TASK >>
Copy every line of the data exactly, leaving nothing out.

RECORDS SHOWN >>
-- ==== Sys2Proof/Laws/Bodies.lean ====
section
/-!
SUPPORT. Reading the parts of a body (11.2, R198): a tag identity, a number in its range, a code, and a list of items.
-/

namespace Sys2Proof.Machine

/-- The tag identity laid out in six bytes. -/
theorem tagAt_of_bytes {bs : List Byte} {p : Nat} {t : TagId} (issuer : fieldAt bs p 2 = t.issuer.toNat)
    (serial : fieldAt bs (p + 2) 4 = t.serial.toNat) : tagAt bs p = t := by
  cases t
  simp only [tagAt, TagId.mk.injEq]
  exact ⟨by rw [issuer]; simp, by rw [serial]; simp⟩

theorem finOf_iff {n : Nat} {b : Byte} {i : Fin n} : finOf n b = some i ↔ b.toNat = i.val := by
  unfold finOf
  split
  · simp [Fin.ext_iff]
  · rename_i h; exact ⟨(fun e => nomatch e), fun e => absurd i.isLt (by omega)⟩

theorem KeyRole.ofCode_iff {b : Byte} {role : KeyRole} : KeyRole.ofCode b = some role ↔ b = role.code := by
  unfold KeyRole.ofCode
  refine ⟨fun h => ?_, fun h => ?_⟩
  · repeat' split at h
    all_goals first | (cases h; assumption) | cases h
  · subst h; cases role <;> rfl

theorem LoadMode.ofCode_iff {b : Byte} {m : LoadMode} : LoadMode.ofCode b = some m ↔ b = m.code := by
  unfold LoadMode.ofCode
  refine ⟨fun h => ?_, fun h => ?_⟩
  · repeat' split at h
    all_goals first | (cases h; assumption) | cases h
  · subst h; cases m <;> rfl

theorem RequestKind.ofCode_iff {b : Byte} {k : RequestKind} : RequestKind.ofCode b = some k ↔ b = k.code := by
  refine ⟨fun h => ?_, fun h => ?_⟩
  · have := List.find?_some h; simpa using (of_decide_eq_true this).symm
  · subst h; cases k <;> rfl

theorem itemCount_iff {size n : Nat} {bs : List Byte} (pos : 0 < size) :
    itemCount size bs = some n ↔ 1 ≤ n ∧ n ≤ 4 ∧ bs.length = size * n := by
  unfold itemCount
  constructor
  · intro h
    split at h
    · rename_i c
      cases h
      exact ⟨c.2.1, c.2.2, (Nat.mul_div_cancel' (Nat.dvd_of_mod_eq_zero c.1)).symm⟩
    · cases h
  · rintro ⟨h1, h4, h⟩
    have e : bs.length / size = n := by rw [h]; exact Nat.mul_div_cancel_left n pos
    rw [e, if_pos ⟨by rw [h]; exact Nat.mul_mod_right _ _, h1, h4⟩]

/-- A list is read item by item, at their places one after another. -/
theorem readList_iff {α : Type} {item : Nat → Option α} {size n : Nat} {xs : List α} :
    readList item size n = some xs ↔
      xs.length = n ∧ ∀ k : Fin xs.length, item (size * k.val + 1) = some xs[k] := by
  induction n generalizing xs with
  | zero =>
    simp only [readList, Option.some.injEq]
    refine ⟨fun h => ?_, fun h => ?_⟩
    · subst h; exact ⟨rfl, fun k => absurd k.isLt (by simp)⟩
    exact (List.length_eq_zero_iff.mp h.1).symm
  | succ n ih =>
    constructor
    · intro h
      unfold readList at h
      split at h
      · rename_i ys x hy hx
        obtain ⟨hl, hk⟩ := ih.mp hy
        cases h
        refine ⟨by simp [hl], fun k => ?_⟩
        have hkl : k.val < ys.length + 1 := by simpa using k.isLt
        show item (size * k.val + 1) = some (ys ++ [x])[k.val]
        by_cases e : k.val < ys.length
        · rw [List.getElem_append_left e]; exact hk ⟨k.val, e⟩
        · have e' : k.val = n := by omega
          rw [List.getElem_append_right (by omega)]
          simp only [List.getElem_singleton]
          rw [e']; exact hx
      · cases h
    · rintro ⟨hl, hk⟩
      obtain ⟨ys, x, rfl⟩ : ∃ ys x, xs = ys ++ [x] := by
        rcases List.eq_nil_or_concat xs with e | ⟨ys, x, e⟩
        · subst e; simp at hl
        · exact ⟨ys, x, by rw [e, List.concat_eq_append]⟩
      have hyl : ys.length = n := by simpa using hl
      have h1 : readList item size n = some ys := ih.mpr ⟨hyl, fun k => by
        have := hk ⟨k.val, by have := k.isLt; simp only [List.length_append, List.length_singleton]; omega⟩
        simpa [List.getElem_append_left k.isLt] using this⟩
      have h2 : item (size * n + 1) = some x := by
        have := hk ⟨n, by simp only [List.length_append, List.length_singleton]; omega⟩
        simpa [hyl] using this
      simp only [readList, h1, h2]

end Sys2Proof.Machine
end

EXPECTED ANSWER >>
-- ==== Sys2Proof/Laws/Bodies.lean ====
section
/-!
SUPPORT. Reading the parts of a body (11.2, R198): a tag identity, a number in its range, a code, and a list of items.
-/

namespace Sys2Proof.Machine

/-- The tag identity laid out in six bytes. -/
theorem tagAt_of_bytes {bs : List Byte} {p : Nat} {t : TagId} (issuer : fieldAt bs p 2 = t.issuer.toNat)
    (serial : fieldAt bs (p + 2) 4 = t.serial.toNat) : tagAt bs p = t := by
  cases t
  simp only [tagAt, TagId.mk.injEq]
  exact ⟨by rw [issuer]; simp, by rw [serial]; simp⟩

theorem finOf_iff {n : Nat} {b : Byte} {i : Fin n} : finOf n b = some i ↔ b.toNat = i.val := by
  unfold finOf
  split
  · simp [Fin.ext_iff]
  · rename_i h; exact ⟨(fun e => nomatch e), fun e => absurd i.isLt (by omega)⟩

theorem KeyRole.ofCode_iff {b : Byte} {role : KeyRole} : KeyRole.ofCode b = some role ↔ b = role.code := by
  unfold KeyRole.ofCode
  refine ⟨fun h => ?_, fun h => ?_⟩
  · repeat' split at h
    all_goals first | (cases h; assumption) | cases h
  · subst h; cases role <;> rfl

theorem LoadMode.ofCode_iff {b : Byte} {m : LoadMode} : LoadMode.ofCode b = some m ↔ b = m.code := by
  unfold LoadMode.ofCode
  refine ⟨fun h => ?_, fun h => ?_⟩
  · repeat' split at h
    all_goals first | (cases h; assumption) | cases h
  · subst h; cases m <;> rfl

theorem RequestKind.ofCode_iff {b : Byte} {k : RequestKind} : RequestKind.ofCode b = some k ↔ b = k.code := by
  refine ⟨fun h => ?_, fun h => ?_⟩
  · have := List.find?_some h; simpa using (of_decide_eq_true this).symm
  · subst h; cases k <;> rfl

theorem itemCount_iff {size n : Nat} {bs : List Byte} (pos : 0 < size) :
    itemCount size bs = some n ↔ 1 ≤ n ∧ n ≤ 4 ∧ bs.length = size * n := by
  unfold itemCount
  constructor
  · intro h
    split at h
    · rename_i c
      cases h
      exact ⟨c.2.1, c.2.2, (Nat.mul_div_cancel' (Nat.dvd_of_mod_eq_zero c.1)).symm⟩
    · cases h
  · rintro ⟨h1, h4, h⟩
    have e : bs.length / size = n := by rw [h]; exact Nat.mul_div_cancel_left n pos
    rw [e, if_pos ⟨by rw [h]; exact Nat.mul_mod_right _ _, h1, h4⟩]

/-- A list is read item by item, at their places one after another. -/
theorem readList_iff {α : Type} {item : Nat → Option α} {size n : Nat} {xs : List α} :
    readList item size n = some xs ↔
      xs.length = n ∧ ∀ k : Fin xs.length, item (size * k.val + 1) = some xs[k] := by
  induction n generalizing xs with
  | zero =>
    simp only [readList, Option.some.injEq]
    refine ⟨fun h => ?_, fun h => ?_⟩
    · subst h; exact ⟨rfl, fun k => absurd k.isLt (by simp)⟩
    exact (List.length_eq_zero_iff.mp h.1).symm
  | succ n ih =>
    constructor
    · intro h
      unfold readList at h
      split at h
      · rename_i ys x hy hx
        obtain ⟨hl, hk⟩ := ih.mp hy
        cases h
        refine ⟨by simp [hl], fun k => ?_⟩
        have hkl : k.val < ys.length + 1 := by simpa using k.isLt
        show item (size * k.val + 1) = some (ys ++ [x])[k.val]
        by_cases e : k.val < ys.length
        · rw [List.getElem_append_left e]; exact hk ⟨k.val, e⟩
        · have e' : k.val = n := by omega
          rw [List.getElem_append_right (by omega)]
          simp only [List.getElem_singleton]
          rw [e']; exact hx
      · cases h
    · rintro ⟨hl, hk⟩
      obtain ⟨ys, x, rfl⟩ : ∃ ys x, xs = ys ++ [x] := by
        rcases List.eq_nil_or_concat xs with e | ⟨ys, x, e⟩
        · subst e; simp at hl
        · exact ⟨ys, x, by rw [e, List.concat_eq_append]⟩
      have hyl : ys.length = n := by simpa using hl
      have h1 : readList item size n = some ys := ih.mpr ⟨hyl, fun k => by
        have := hk ⟨k.val, by have := k.isLt; simp only [List.length_append, List.length_singleton]; omega⟩
        simpa [List.getElem_append_left k.isLt] using this⟩
      have h2 : item (size * n + 1) = some x := by
        have := hk ⟨n, by simp only [List.length_append, List.length_singleton]; omega⟩
        simpa [hyl] using this
      simp only [readList, h1, h2]

end Sys2Proof.Machine
end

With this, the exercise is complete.